Example: Within the Euler-Bernoulli small deflection regime, what is the shape of a homogeneous cantilever beam of density \(\rho\), Young’s modulus \(E\), and length \(L\) with an \(a\times a\) square cross section in the presence of Earth’s surface gravitational field \(g\)? One option is to insert \(f_{\text{ext}}^{\perp}=\rho ga^2\) and integrate the static Euler-Bernoulli beam equation from \(0\) to \(L\) with respect to \(x\). Because the internal shear force \(F_{\gamma}(0)=\rho ga^2L\) at the fixed end must balance the weight of the cantilever, this gives a boundary condition to fix the first integration constant. Integrating again, and now using the boundary condition \(\bar{\tau}_{\text{int}}(0)=\rho ga^2L^2/2\), one gets a second boundary condition. Then integrating twice more and using the cantilever boundary conditions \(\delta(0)=d\delta/dx(0)=0\) yields the deflected beam profile as a quartic polynomial in \(x\):
$$\delta(x)=\frac{\rho g}{2a^2E}x^2(6L^2-4Lx+x^2)$$
with maximum deflection \(\delta(L)=\frac{3\rho gL^4}{2a^2E}\), so if one wished to minimize this, then a suitable merit index for materials selection would be \(E/\rho\).

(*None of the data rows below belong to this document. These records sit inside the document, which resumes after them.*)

/-- Landings, operations and flags. -/
inductive IsLanding : Instr → StepRule → Prop where
  | grant (c : Nat) : IsLanding (.racqGrant c) { when := ever, next := fun s => grantPool (grantSpare s c) c }
  | deadline (g m : Nat) : IsLanding (.mwaitDeadline g m)
      { when := fun s => ((s.group g).mode = .running ∨ (s.group g).mode = .handler) ∧ m < 12 ∧ issuedOut s g = true
        next := fun s => s.modGroup g (fun x => x.settle m (s.cycle (coreOfGrp s g))) }
  | special (id : Nat) : IsLanding (.specialFunctionLand id) { when := fun s => flying s id .special, next := fun s => flagDone s id }
  | shuffle (id : Nat) : IsLanding (.shuffleLand id)
      { when := fun s => flying s id .shuffle ∧ olderShuffle s id = false, next := fun s => flagDone s id }
  | load (id : Nat) : IsLanding (.scratchpadLoadLand id)
      { when := fun s => flying s id .load, next := fun s => flagDone ((performLevelAll s id).modOp id Op.results) id }
  | atomic (id : Nat) : IsLanding (.scratchpadAtomicLand id)
      { when := fun s => flying s id .atom, next := fun s => flagDone (performLevelAll s id) id }
  | taken (id : Nat) : IsLanding (.queueReadLand id)
      { when := fun s => flying s id .queueRead ∧ (s.op id).x < 32, next := fun s => flagDone s id }
  | entry (id e : Nat) (es : List Nat) : IsLanding (.queueReadLand id)
      { when := fun s => flying s id .queueRead ∧ 32 ≤ (s.op id).x ∧ (s.op id).withdrawn = false ∧
          oldestOf s id (fun o => o.kind = .queueRead ∧ o.x = (s.op id).x) ∧
          s.queueOf (teamOf (s.op id).grp) (s.op id).x = e :: es
        next := fun s => flagDone ((s.setQueue (teamOf (s.op id).grp) (s.op id).x es).modOp id
          (fun o => { o with vals := o.active.toList.map (fun k => (k, e)) })) id }
  | posted (id lane : Nat) : IsLanding (.postedWriteLand id lane)
      { when := fun s => flying s id .posted, next := fun s => postedEnd ((partsOf s id lane).foldl (partLands id) s) id }
  | cput (id t : Nat) : IsLanding (.cputIncrement id t)
      { when := fun s => cputReady s id t
        next := fun s =>
          let s1 := if holdsTeam s (s.team t).core then s.modCore (s.team t).core (fun c =>
              { c with sems := Sparse.set 0 c.sems (s.op id).y ((Sparse.get 0 c.sems (s.op id).y + 1) % 2 ^ 32) })
            else s
          postedEnd (s1.modOp id (fun o => { o with z := o.z ++ [t] })) id }
  | run (id : Nat) : IsLanding (.heldOperationStart id)
      { when := fun s => flying s id .bargeRun, next := fun s => startBarge s (s.op id).x }
  | held (id : Nat) : IsLanding (.heldOperationStart id)
      { when := fun s => s.hasOp id = true ∧ (s.op id).kind ≠ .bargeRun ∧ (s.op id).kind ≠ .bstop ∧ (s.op id).kind.cls ≠ 6
        next := fun s => startOp s id }
  | poisoned (id c : Nat) : IsLanding (.heldOperationStart id)
      { when := fun s => s.hasOp id = true ∧ (s.op id).kind ≠ .bargeRun ∧ (s.op id).ready = true ∧
          poisonBy (s.op id).pre (s.group (s.op id).grp) (s.op id).handler (s.op id).mask = some c ∧
          ¬ ((poisonOp s id c).hasOp id = true ∧ ((poisonOp s id c).op id).result = none)
        next := fun s => poisonOp s id c }
  | stop (id : Nat) : IsLanding (.heldOperationStart id)
      { when := fun s => goes s id ∧ (s.op id).kind = .bstop ∧ (s.op id).result = none, next := fun s => stopNow (startOp s id) id }
  | behind (id : Nat) : IsLanding (.heldOperationStart id)
      { when := fun s => goes s id ∧ (s.op id).toPod = true ∧ podBlocked s id (s.op id) = true, next := fun s => s }
  | noRoom (id : Nat) : IsLanding (.heldOperationStart id)
      { when := fun s => goes s id ∧ (s.op id).kind = .put ∧ podBlocked s id (s.op id) = false ∧ putFits s (s.op id) = false
        next := fun s => makeRoom s (s.op id) }
  | fabric (id : Nat) : IsLanding (.heldOperationStart id)
      { when := fun s => goes s id ∧ (s.op id).kind.cls = 6 ∧ (s.op id).result = none ∧ ((s.op id).toPod = true → podBlocked s id (s.op id) = false) ∧
          ((s.op id).kind = .put → putFits s (s.op id) = true)
        next := fun s => startFabric (startOp s id) id }
  | access (id : Nat) : IsLanding (.globalAccessRetire id)
      { when := fun s => working s id ∧ (s.op id).isGlobal = true ∧ (s.op id).left = [] ∧
          ((s.op id).storing = false ∨ ∀ k ∈ (s.op id).parts, k ∈ (s.op id).homed)
        next := fun s => finishOp ((if (s.op id).fail = none then unlose s (s.op id) else s).modOp id Op.results) id
          (s.op id).bytesDone (s.op id).fail }
  | lines (id : Nat) (t : State) : IsLanding (.globalAccessRetire id)
      { when := fun s => working s id ∧ ((s.op id).kind = .clean ∨ (s.op id).kind = .inval) ∧
          cleanLines s id (s.op id).active.toList = some t
        next := fun _ => finishOp t id 0 (t.op id).fail }
  | code (id : Nat) : IsLanding (.globalAccessRetire id)
      { when := fun s => working s id ∧ (s.op id).kind = .icinv, next := fun s => finishOp (discardCode s (s.op id)) id 0 none }
  | die (id : Nat) : IsLanding (.dieScratchpadRetire id)
      { when := fun s => flying s id .dieScratch ∧ working s id ∧ (s.op id).left = []
        next := fun s => finishOp (s.modOp id Op.results) id (s.op id).bytesDone none }
  | chamber (id : Nat) (c : ChamberAt) (t : State) : IsLanding (.chamberArrive id)
      { when := fun s => flying s id .charr ∧ releaseDone s (s.op id).grp id (scopeMod (s.op id).form) = true ∧
          oldestOf s id (fun o => o.kind = .charr ∧ o.addr = (s.op id).addr) ∧
          chamberAt s (teamOf (s.op id).grp) (scopeMod (s.op id).form) (Sparse.get 0 (s.op id).addr 0) = some c ∧
          arriveAt (writeBack s (scopeMod (s.op id).form)) (agentOn s (s.op id).core (launchOfGrp (s.op id).grp)) c (s.op id).y (s.op id).x
            false 0 (scopeMod (s.op id).form) = .ok () t
        next := fun _ => t.dropOp id }
  | lost (id : Nat) : IsLanding (.ackLost id)
      { when := fun s => flying s id .global ∧ overdue s id, next := fun s => lostAccess s id }
  | lostFar (id : Nat) : IsLanding (.ackLost id)
      { when := fun s => (flying s id .put ∨ flying s id .ratom) ∧ overdue s id, next := fun s => losePod s id }
  | longLatency (g f : Nat) : IsLanding (.longLatencyFlag g f)
      { when := fun s => f ∉ (s.group g).longFlags ∧
          ∃ p ∈ s.ops, p.2.grp = g ∧ p.2.flag = some f ∧ p.2.birth + 64 < s.cycle p.2.core
        next := fun s => s.modGroup g (fun x => { x with longFlags := f :: x.longFlags }) }
  | watchdog (g : Nat) : IsLanding (.watchdog g)
      { when := fun s => watchdogDue s g = true, next := fun s => raiseInPlace s g Cause.watchdog }
  | breakpoint (g : Nat) (x : Broken) : IsLanding (.addressBreakpoint g)
      { when := fun s => x.found s g
        next := fun _ => settleHalts (afterIssue x.decoded
          (raiseAt x.decoded g x.lanes x.va x.hdr (breakCauses x.lanes x.own) (if x.own.tokv then some (x.own.token, x.own.tcause) else none))
          g x.va (x.va + 4 * wordsOf (BitVec.ofNat 32 x.word)) false) (teamOf g) }
  | handler (g : Nat) : IsLanding (.handlerEntry g)
      { when := fun s => (s.group g).mode = .halted ∧ (s.group g).picks = [] ∧ (s.team (teamOf g)).debug = false ∧ (s.group g).live ≠ 0#32 ∧
          handlerReady s g (s.group g).entPreempt = true ∧ multicastsLanded s (teamOf g) = true ∧
          ((s.group g).entPreempt = false ∨ preemptReady s g = true)
        next := fun s => enterHandler s g }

For Mode I plane stress crack loading, an external stress \(\boldsymbol{sigma}_{\text{ext}}\) is applied which induces a uniform internal stress field \(\sigma\) in the material. A crack of “semi-major axis” \(a\) will grow/propagate iff \(a>a^*=\frac{EV’_I}{\pi\sigma^2_{\text{ext}}}\). For brittle materials, \(\mathcal G^*=2\gamma\) (I don’t like the notation, but it’s so common I’ll just use it; maybe think Gibbs free energy is also a sort of “energy released”?), but for ductile materials the potential energetic penalty \(\mathcal G^*\) is generally far greater due the formation of a plastic zone about the crack tip \(\sigma_{\text{int}}=\sigma^*\) which requires external work \(W_{\text{ext}}=\frac{(\sigma^*)^2}{2E}\) to form (since it’s plastic deformation just like doing any other kind of deformation! Or think about the dislocations?). This blunts the crack tip curvature. The punchline is that ductile = tough! Also, fracture toughness \(\mathcal K^*:=\sqrt{E\mathcal G^*}\) (idk why the K notation). So basically, shit breaks when you drop it on the floor for instance because at the moment of collision the high stress \(\sigma_{\text{ext}}\) lowered the critical crack size \(a^*\propto\frac{1}{\sigma_{\text{ext}}^2}\) so much that the natural cracks \(a\) always present as defects in the material (dislocations are the other key kind of defect) exceeded \(a^*\), and therefore by the Griffith criterion it was energetically favorable for them to grow/propagate, leading to fracture! (although depends on brittle vs. ductile again).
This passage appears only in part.